Created attachment 35128 [details] triggering file I started experimenting with randomly corrupting files based on feedback from Luis Filipe Nassif [1]. The attached file triggers this: java.lang.OutOfMemoryError: Java heap space at org.apache.poi.hpsf.Vector.read(Vector.java:43) at org.apache.poi.hpsf.TypedPropertyValue.readValue(TypedPropertyValue.java:219) at org.apache.poi.hpsf.VariantSupport.read(VariantSupport.java:174) at org.apache.poi.hpsf.Property.<init>(Property.java:179) at org.apache.poi.hpsf.MutableProperty.<init>(MutableProperty.java:53) at org.apache.poi.hpsf.Section.<init>(Section.java:237) at org.apache.poi.hpsf.MutableSection.<init>(MutableSection.java:41) at org.apache.poi.hpsf.PropertySet.init(PropertySet.java:494) at org.apache.poi.hpsf.PropertySet.<init>(PropertySet.java:196) at org.apache.tika.parser.microsoft.SummaryExtractor.parseSummaryEntryIfExists(SummaryExtractor.java:83) at org.apache.tika.parser.microsoft.SummaryExtractor.parseSummaries(SummaryExtractor.java:74) at org.apache.tika.parser.microsoft.OfficeParser.parse(OfficeParser.java:155) at org.apache.tika.parser.microsoft.OfficeParser.parse(OfficeParser.java:131) [1] https://issues.apache.org/jira/browse/TIKA-2428?focusedCommentId=16086045&page=com.atlassian.jira.plugin.system.issuetabpanels:comment-tabpanel#comment-16086045
The actual Vector size that is causing an OOM in Tika is 1,358,954,497 on one triggering file.
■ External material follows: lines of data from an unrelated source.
/-- Values that `setDispatch` leaves as they are. -/
@[simp] theorem State.setDispatch_reads (d : Option Dispatch) :
    (∀ x, (s.setDispatch d).circuit x = s.circuit x) ∧ (∀ y, (s.setDispatch d).span y = s.span y) ∧
    (∀ y, (s.setDispatch d).spanSettings y = s.spanSettings y) ∧
    (∀ y, (s.setDispatch d).spanProfile y = s.spanProfile y) ∧
    (∀ x, (s.setDispatch d).profile x = s.profile x) ∧
    (∀ x, (s.setDispatch d).circuitNumber x = s.circuitNumber x) ∧
    (∀ x, (s.setDispatch d).equipped x = s.equipped x) ∧ (s.setDispatch d).ring = s.ring ∧
    (∀ z, (s.setDispatch d).locate z = s.locate z) ∧ (∀ y, (s.setDispatch d).failed y = s.failed y) ∧
    (∀ y, (s.setDispatch d).failedDefault y = s.failedDefault y) ∧
    (∀ x e, (s.setDispatch d).sendingCode x e = s.sendingCode x e) ∧
    (∀ x p, (s.setDispatch d).timerValue x p = s.timerValue x p) ∧
    (∀ x p, (s.setDispatch d).startTimer x p = s.startTimer x p) ∧
    (∀ w, (s.setDispatch d).report w = s.report w) ∧ (∀ x, (s.setDispatch d).eligible x = s.eligible x) ∧
    (s.setDispatch d).eligibleCount = s.eligibleCount ∧
    (∀ x, (s.setDispatch d).controlled x = s.controlled x) :=
  ⟨fun x => s.circuit_congr x _ (by simp), fun y => s.span_congr y _ (by simp),
    fun y => s.spanSettings_congr y _ (by simp), fun y => s.spanProfile_congr y _ (by simp),
    fun x => s.profile_congr x _ (by simp), fun x => s.circuitNumber_congr x _ (by simp),
    fun x => s.equipped_congr x _ (by simp), s.ring_congr _ (by simp), fun z => s.locate_congr z _ (by simp),
    fun y => s.failed_congr y _ (by simp), fun y => s.failedDefault_congr y _ (by simp) (by simp),
    fun x e => s.sendingCode_congr x e _ (by simp) (by simp), fun x p => s.timerValue_congr x p _ (by simp),
    fun x p => s.startTimer_congr x p _ (by simp) (by simp), fun w => s.report_congr w _ (by simp),
    fun x => s.eligible_congr x _ (by simp) (by simp), s.eligibleCount_congr _ (by simp) (by simp),
    fun x => s.controlled_congr x _ (by simp)⟩

/-- Values that `rewrite` leaves as they are. -/
@[simp] theorem State.rewrite_reads (sel : Slot → Bool) (f : Circuit → Circuit) :
    (∀ y, (s.rewrite sel f).span y = s.span y) ∧ (∀ y, (s.rewrite sel f).spanSettings y = s.spanSettings y) ∧
    (∀ y, (s.rewrite sel f).spanProfile y = s.spanProfile y) ∧
    (∀ x, (s.rewrite sel f).profile x = s.profile x) ∧
    (∀ x, (s.rewrite sel f).circuitNumber x = s.circuitNumber x) ∧
    (∀ x, (s.rewrite sel f).equipped x = s.equipped x) ∧ (s.rewrite sel f).ring = s.ring ∧
    (∀ z, (s.rewrite sel f).locate z = s.locate z) ∧ (∀ y, (s.rewrite sel f).failed y = s.failed y) ∧
    (∀ y, (s.rewrite sel f).failedDefault y = s.failedDefault y) ∧
    (∀ h, (s.rewrite sel f).huntSlot h = s.huntSlot h) ∧
    (∀ x e, (s.rewrite sel f).sendingCode x e = s.sendingCode x e) ∧
    (∀ x p, (s.rewrite sel f).timerValue x p = s.timerValue x p) ∧
    (∀ x p, (s.rewrite sel f).startTimer x p = s.startTimer x p) ∧
    (∀ w, (s.rewrite sel f).report w = s.report w) ∧ (∀ x, (s.rewrite sel f).controlled x = s.controlled x) :=
  ⟨fun y => s.span_congr y _ (by simp), fun y => s.spanSettings_congr y _ (by simp),
    fun y => s.spanProfile_congr y _ (by simp), fun x => s.profile_congr x _ (by simp),
    fun x => s.circuitNumber_congr x _ (by simp), fun x => s.equipped_congr x _ (by simp),
    s.ring_congr _ (by simp), fun z => s.locate_congr z _ (by simp), fun y => s.failed_congr y _ (by simp),
    fun y => s.failedDefault_congr y _ (by simp) (by simp), fun h => s.huntSlot_congr h _ (by simp),
    fun x e => s.sendingCode_congr x e _ (by simp) (by simp), fun x p => s.timerValue_congr x p _ (by simp),
    fun x p => s.startTimer_congr x p _ (by simp) (by simp), fun w => s.report_congr w _ (by simp),
    fun x => s.controlled_congr x _ (by simp)⟩

/-- Values that `handActions` leaves as they are. -/
@[simp] theorem State.handActions_reads (sp : SpanIx) (k : ActionKind) :
    (∀ x, (s.handActions sp k).circuit x = s.circuit x) ∧ (∀ y, (s.handActions sp k).span y = s.span y) ∧
    (∀ y, (s.handActions sp k).spanSettings y = s.spanSettings y) ∧
    (∀ y, (s.handActions sp k).spanProfile y = s.spanProfile y) ∧
    (∀ x, (s.handActions sp k).profile x = s.profile x) ∧
    (∀ x, (s.handActions sp k).circuitNumber x = s.circuitNumber x) ∧
    (∀ x, (s.handActions sp k).equipped x = s.equipped x) ∧ (s.handActions sp k).ring = s.ring ∧
    (∀ z, (s.handActions sp k).locate z = s.locate z) ∧ (∀ y, (s.handActions sp k).failed y = s.failed y) ∧
    (∀ y, (s.handActions sp k).failedDefault y = s.failedDefault y) ∧
    (∀ h, (s.handActions sp k).huntSlot h = s.huntSlot h) ∧
    (∀ x e, (s.handActions sp k).sendingCode x e = s.sendingCode x e) ∧
    (∀ x p, (s.handActions sp k).timerValue x p = s.timerValue x p) ∧
    (∀ x p, (s.handActions sp k).startTimer x p = s.startTimer x p) ∧
    (∀ w, (s.handActions sp k).report w = s.report w) ∧ (∀ x, (s.handActions sp k).eligible x = s.eligible x) ∧
    (s.handActions sp k).eligibleCount = s.eligibleCount ∧
    (∀ x, (s.handActions sp k).controlled x = s.controlled x) :=
  ⟨fun x => s.circuit_congr x _ (by simp), fun y => s.span_congr y _ (by simp),
    fun y => s.spanSettings_congr y _ (by simp), fun y => s.spanProfile_congr y _ (by simp),
    fun x => s.profile_congr x _ (by simp), fun x => s.circuitNumber_congr x _ (by simp),
    fun x => s.equipped_congr x _ (by simp), s.ring_congr _ (by simp), fun z => s.locate_congr z _ (by simp),
    fun y => s.failed_congr y _ (by simp), fun y => s.failedDefault_congr y _ (by simp) (by simp),
    fun h => s.huntSlot_congr h _ (by simp), fun x e => s.sendingCode_congr x e _ (by simp) (by simp),
    fun x p => s.timerValue_congr x p _ (by simp), fun x p => s.startTimer_congr x p _ (by simp) (by simp),
    fun w => s.report_congr w _ (by simp), fun x => s.eligible_congr x _ (by simp) (by simp),
    s.eligibleCount_congr _ (by simp) (by simp), fun x => s.controlled_congr x _ (by simp)⟩

/-- Values that `actionTaken` leaves as they are. -/
@[simp] theorem State.actionTaken_reads (slot : Slot) :
    (∀ x, (s.actionTaken slot).circuit x = s.circuit x) ∧ (∀ y, (s.actionTaken slot).span y = s.span y) ∧
    (∀ y, (s.actionTaken slot).spanSettings y = s.spanSettings y) ∧
    (∀ y, (s.actionTaken slot).spanProfile y = s.spanProfile y) ∧
    (∀ x, (s.actionTaken slot).profile x = s.profile x) ∧
    (∀ x, (s.actionTaken slot).circuitNumber x = s.circuitNumber x) ∧
    (∀ x, (s.actionTaken slot).equipped x = s.equipped x) ∧ (s.actionTaken slot).ring = s.ring ∧
    (∀ z, (s.actionTaken slot).locate z = s.locate z) ∧ (∀ y, (s.actionTaken slot).failed y = s.failed y) ∧
    (∀ y, (s.actionTaken slot).failedDefault y = s.failedDefault y) ∧
    (∀ h, (s.actionTaken slot).huntSlot h = s.huntSlot h) ∧
    (∀ x e, (s.actionTaken slot).sendingCode x e = s.sendingCode x e) ∧
    (∀ x p, (s.actionTaken slot).timerValue x p = s.timerValue x p) ∧
    (∀ x p, (s.actionTaken slot).startTimer x p = s.startTimer x p) ∧
    (∀ w, (s.actionTaken slot).report w = s.report w) ∧ (∀ x, (s.actionTaken slot).eligible x = s.eligible x) ∧
    (s.actionTaken slot).eligibleCount = s.eligibleCount ∧
    (∀ x, (s.actionTaken slot).controlled x = s.controlled x) :=
  ⟨fun x => s.circuit_congr x _ (by simp), fun y => s.span_congr y _ (by simp),
    fun y => s.spanSettings_congr y _ (by simp), fun y => s.spanProfile_congr y _ (by simp),
    fun x => s.profile_congr x _ (by simp), fun x => s.circuitNumber_congr x _ (by simp),
    fun x => s.equipped_congr x _ (by simp), s.ring_congr _ (by simp), fun z => s.locate_congr z _ (by simp),
    fun y => s.failed_congr y _ (by simp), fun y => s.failedDefault_congr y _ (by simp) (by simp),
    fun h => s.huntSlot_congr h _ (by simp), fun x e => s.sendingCode_congr x e _ (by simp) (by simp),
    fun x p => s.timerValue_congr x p _ (by simp), fun x p => s.startTimer_congr x p _ (by simp) (by simp),
    fun w => s.report_congr w _ (by simp), fun x => s.eligible_congr x _ (by simp) (by simp),
    s.eligibleCount_congr _ (by simp) (by simp), fun x => s.controlled_congr x _ (by simp)⟩

/-- Values that `passSilence` leaves as they are. -/
@[simp] theorem State.passSilence_reads (n : Nat) :
    (∀ x, (s.passSilence n).circuit x = s.circuit x) ∧ (∀ y, (s.passSilence n).span y = s.span y) ∧
    (∀ y, (s.passSilence n).spanSettings y = s.spanSettings y) ∧
    (∀ y, (s.passSilence n).spanProfile y = s.spanProfile y) ∧
    (∀ x, (s.passSilence n).profile x = s.profile x) ∧
    (∀ x, (s.passSilence n).circuitNumber x = s.circuitNumber x) ∧
    (∀ x, (s.passSilence n).equipped x = s.equipped x) ∧ (s.passSilence n).ring = s.ring ∧
    (∀ z, (s.passSilence n).locate z = s.locate z) ∧ (∀ y, (s.passSilence n).failed y = s.failed y) ∧
    (∀ y, (s.passSilence n).failedDefault y = s.failedDefault y) ∧
    (∀ h, (s.passSilence n).huntSlot h = s.huntSlot h) ∧
    (∀ x e, (s.passSilence n).sendingCode x e = s.sendingCode x e) ∧
    (∀ x p, (s.passSilence n).timerValue x p = s.timerValue x p) ∧
    (∀ x p, (s.passSilence n).startTimer x p = s.startTimer x p) ∧
    (∀ w, (s.passSilence n).report w = s.report w) ∧ (∀ x, (s.passSilence n).eligible x = s.eligible x) ∧
    (s.passSilence n).eligibleCount = s.eligibleCount ∧
    (∀ x, (s.passSilence n).controlled x = s.controlled x) :=
  ⟨fun x => s.circuit_congr x _ (by simp), fun y => s.span_congr y _ (by simp),
    fun y => s.spanSettings_congr y _ (by simp), fun y => s.spanProfile_congr y _ (by simp),
    fun x => s.profile_congr x _ (by simp), fun x => s.circuitNumber_congr x _ (by simp),
    fun x => s.equipped_congr x _ (by simp), s.ring_congr _ (by simp), fun z => s.locate_congr z _ (by simp),
    fun y => s.failed_congr y _ (by simp), fun y => s.failedDefault_congr y _ (by simp) (by simp),
    fun h => s.huntSlot_congr h _ (by simp), fun x e => s.sendingCode_congr x e _ (by simp) (by simp),
    fun x p => s.timerValue_congr x p _ (by simp), fun x p => s.startTimer_congr x p _ (by simp) (by simp),
    fun w => s.report_congr w _ (by simp), fun x => s.eligible_congr x _ (by simp) (by simp),
    s.eligibleCount_congr _ (by simp) (by simp), fun x => s.controlled_congr x _ (by simp)⟩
We could arbitrarily set a max_value << Integer.MAX_VALUE, or we could use a list and then convert that to an array. If we do the latter, and there is a corrupt size value, the LittleEndianInputStream will throw an exception when asked to read beyond what is available in the stream. I somewhat prefer the second option. Commit on way... Happy to go with the first or open to other options...
r1802879 I didn't add a test file because I didn't think the test was worth 65kb. I can look for a shorter triggering file if necessary.